Desenho de uma mulher algarvia usando o biôco, elaborado por José de Saavedra em 1917.

O Rebuço[1][2] ou embuço[3], igualmente conhecido como Bioco[4][5] (também grafado histórica e regionalmente como Biôco ou Biúco), era uma peça de vestuário, utilizada tradicionalmente pelas mulheres em Portugal.

Descrição[editar | editar código-fonte]

O rebuço consistia numa espécie de capote comprido com um cabeção,[6] geralmente de cor negra, que cobria quase totalmente o corpo, desde a cabeça aos pés.[7] A única abertura era uma estreita rótula em bico para os olhos, que podia ser rodada com as mãos, de forma a mudar o sentido da visão.[6] Embora o rebuço fosse normalmente confundido com o biôco, conhecido igualmente no Algarve como biúco, este era ligeiramente diferente, sendo formado por um lenço de grandes dimensões, em tecido rijo, e que era segurado por um xaile que mais grosso e pesado na parte dos ombros e do pescoço.[6] Na obra A Ruiva, publicada em 1881 por Fialho de Almeida, surge uma referência ao uso do embuço em Lisboa: «Dum lado e outro, a fileira de transeuntes seguia, gente de todas as castas, mulheres embuçadas em mantas...».[8]

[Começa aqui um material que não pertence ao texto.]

/-- Jobs whose cancellation takes effect at a boundary of their partition, or that hold no running slot (R308). -/
def cancelJobs (pk : Nat) (s : State) : State :=
  ((tvals s.serve.ctxs).filter fun (_, c) => c.job.any fun j => j.cancel.isSome &&
    j.place.all fun x => x.1 == pk || (partAt s x.1).isNone).foldl (fun s (k, _) => endJob k none 1 s) s

/-! ### Replays (R405, R408, R409) -/

/-- The version of the weights that a bank of an image holds. -/
def bankVersion (s : State) (image bank : Nat) : Option Nat := (bankAt s image bank).map (·.version)

/-- The version of its model image that a replay computes with: that of the bank its session was pinned to, or the one a
partner names. -/
def replayVersion (s : State) (c : Ctx) (r : Replay) : Option Nat :=
  match r.origin with
  | some x => some x.2.2
  | none => bankVersion s c.image r.step.bank

/-- Whether a partition can host a replay: a Digital Reference plan of the same image version. A partner's replay needs
its adapter version here. -/
def canHost (s : State) (pk : Nat) (r : Replay) : Bool :=
  match planDefOf s pk, partAt s pk, r.step.ctx.bind (ctxAt s) with
  | some d, some p, some c =>
    d.digref && d.model == c.image && bankVersion s c.image p.bank == replayVersion s c r &&
      (r.origin.isNone || r.step.adapter.all fun a => (tget none s.model.adapters a).isSome)
  | _, _, _ => false

/-- Update a replay. -/
def setReplay (n : Nat) (r : Replay) (s : State) : State :=
  { s with serve := { s.serve with replays := tset none s.serve.replays n (some r) } }

/-- The connection on which a partner of the policy takes replays: named by the map and Attached. -/
def partnerConn (s : State) (m : Nat) : Option (Nat × MapEntry) :=
  (entryIn (appliedMap s) m).bind fun e => (liveConns s e).head?.map fun k => (k, e)

/-! Replay messages between modules: R408 names what they hold and gives no layout; this one is the model's (DESIGN
CHOICE, log 44). A message travels in parts of 1,008 bytes behind a head of 16: its kind (1 request, 2 page, 3 result),
3 bytes of 0, the asking module's number of the replay, the message's length, the part's offset. A page's part
has 512 bytes, and the page's name on 8 bytes in place of the length. -/

/-- The parts of a message. -/
def messageParts (kind n : Nat) (b : Bytes) : List Bytes :=
  (List.range (ceilDiv b.length 1008)).map fun i =>
    le 1 kind ++ zeros 3 ++ le 4 n ++ le 4 b.length ++ le 4 (1008 * i) ++ (b.drop (1008 * i)).take 1008

/-- Whether a received payload is part of a message. -/
def isPart (src type kind n : Nat) (x : Nat × Nat × Bytes) : Bool :=
  x.1 == src && x.2.1 == type && fld x.2.2 0 1 == kind && fld x.2.2 4 4 == n
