-- ==== Sys2Proof/Machine/Pass.lean ====
section
/-!
DEFINITION. PASS_BOUNDARY and PLAN_START: what the module applies at a pass boundary, in the order of R83, and how a
partition's first and later passes begin (R75, R78, R81, R83, R84).
-/

namespace Sys2Proof.Machine

/-- The operations of a partition that issue at pass-relative index `p` (R78). -/
def dueAt (d : PartDef) (p : Nat) : List (Nat × PlanOp) :=
  d.cuts.flatMap fun (st, ops) => (ops.filter fun op => op.offset == p).map fun op => (st, op)

/-! ### Before the commit: accumulated checks and intensified checking (R398, R411) -/

/-- The integer square root, by its bits from bit `k − 1` down. -/
def isqrtBits (n : Nat) : Nat → Nat → Nat
  | 0, r => r
  | k + 1, r => isqrtBits n k (if (r + 2 ^ k) ^ 2 ≤ n then r + 2 ^ k else r)

/-- The integer square root. -/
def isqrt (n : Nat) : Nat := isqrtBits n (n.log2 / 2 + 1) 0

/-- The accumulated check of one engine, deck and check column (R398). -/
def checkSum (pk : Nat) (s : State) (x : Nat × Int) : State :=
  let e := x.1 / 8 / 32
  let v := tget 0 s.integ.vars x.1
  if x.2.natAbs ^ 2 * 640000 ≤ v then s else
  let s := blame (coreOf e) (suspectPass pk 0 s)
  let s := markSuspect (coreOf e) 1 s
  postPlan pk 0x0802 3 (le 2 e ++ le 1 (x.1 / 8 % 32) ++ le 1 (x.1 % 8) ++ leInt 8 x.2 ++ le 4 (isqrt (v / 640000))) s

/-- The accumulated checks of a partition's pass; the sums restart (R398). -/
def checkSums (pk : Nat) (d : PartDef) (s : State) : State :=
  let mine := fun (k : Nat) => d.mask.testBit (k / 8 / 32 / 4096)
  let s := (s.integ.sums.filter fun x => mine x.1).foldl (checkSum pk) s
  { s with integ := { s.integ with
    sums := s.integ.sums.filter fun x => !mine x.1, vars := s.integ.vars.filter fun x => !mine x.1 } }

/-! ### Power modes (R34, R36, R38) -/

/-- A pending mode that every partition has adopted is in force: POWER_MODE_APPLIED, and the command completes; while the
spindle is Coasting it waits (R37, R38). -/
def finishMode (s : State) : State :=
  match s.spin.pend with
  | none => s
  | some m =>
    let left := m.left.filter fun pk => (partAt s pk).isSome
    if !m.idle || !left.isEmpty || s.spin.state == 3 then { s with spin := { s.spin with pend := some { m with left := left } } } else
    complete m.tag 0 0 s.spin.count
      (postEvent 1 0 0x0110 1 (le 1 m.mode) { s with spin := { s.spin with power := m.mode, pend := none } })

/-- A partition adopts a pending mode at its boundary, once its turn has come (R36). One that had adopted a mode which was then
replaced waits for the turn of the new one too (R36 beside R39; DESIGN CHOICE, log 63). -/
def stepMode (pk : Nat) (s : State) : State :=
  match s.spin.pend, partAt s pk with
  | some m, some p =>
    if turnOf s < m.turn then s else
    finishMode { setPart pk (some { p with mode := m.mode }) s with
      spin := { s.spin with pend := some { m with left := m.left.filter (· != pk) } } }
  | _, _ => s

/-! ### The new pass -/

/-- The reference buffers' distances go on by the nominal length of the pass that ends (R115). An abandoned pass has no boundary and
adds none (DESIGN CHOICE, log 60). -/
def shiftRefs (d : PartDef) (s : State) : State :=
  { s with arr := { s.arr with refs := s.arr.refs.map fun (c, v) =>
      (c, if d.mask.testBit (c / 640) then v.map (· + (d.length : Int)) else v) } }

/-- A partition's record at the start of a pass: P is 0 and what belongs to one pass is empty. While a hold stands the pass
begins frozen, and its operations of offset 0 issue when the hold has cleared (R35, R78, R79); a suspect-mark of this
boundary bears on it too (R152). -/
def freshPass (s : State) (p : Part) : Part :=
  let held := heldPart s p.d
  { p with
    p := 0, start := s.spin.count, frozen := held, begun := !held, ending := false, causes := if held then 8 else 0
    lost := b2n (held && decide (0 < p.d.work)), due := if held then [] else dueAt p.d 0
    charges := 0, overflow := 0, overFrozen := 0, flood := false, rereads := 0, rereadFrozen := 0, rereadLeft := 0
    splitEnd := 0, marks := [], suspect := if markedPart s p.d then 4 else 0, discards := [], blamed := [], reads := []
    steps := [], tails := [], named := [], decided := [], reserve := [], epoch := s.cal.epoch }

As palavras rebuço e bioco ficaram ambas com um significado figurativo de simulação ou disfarce, enquanto que o termo sem rebuço passou a ser utilizado para indicar que uma afirmação ou decisão foi feita com franqueza, ou sem rodeios.[9] A palavra rebuço também poderá ser a origem do doce conhecido como rebuçado.[10]

Desenho de uma Burka islâmica, de onde terá derivado o rebuço.

História[editar | editar código-fonte]

Séculos XVI e XVII[editar | editar código-fonte]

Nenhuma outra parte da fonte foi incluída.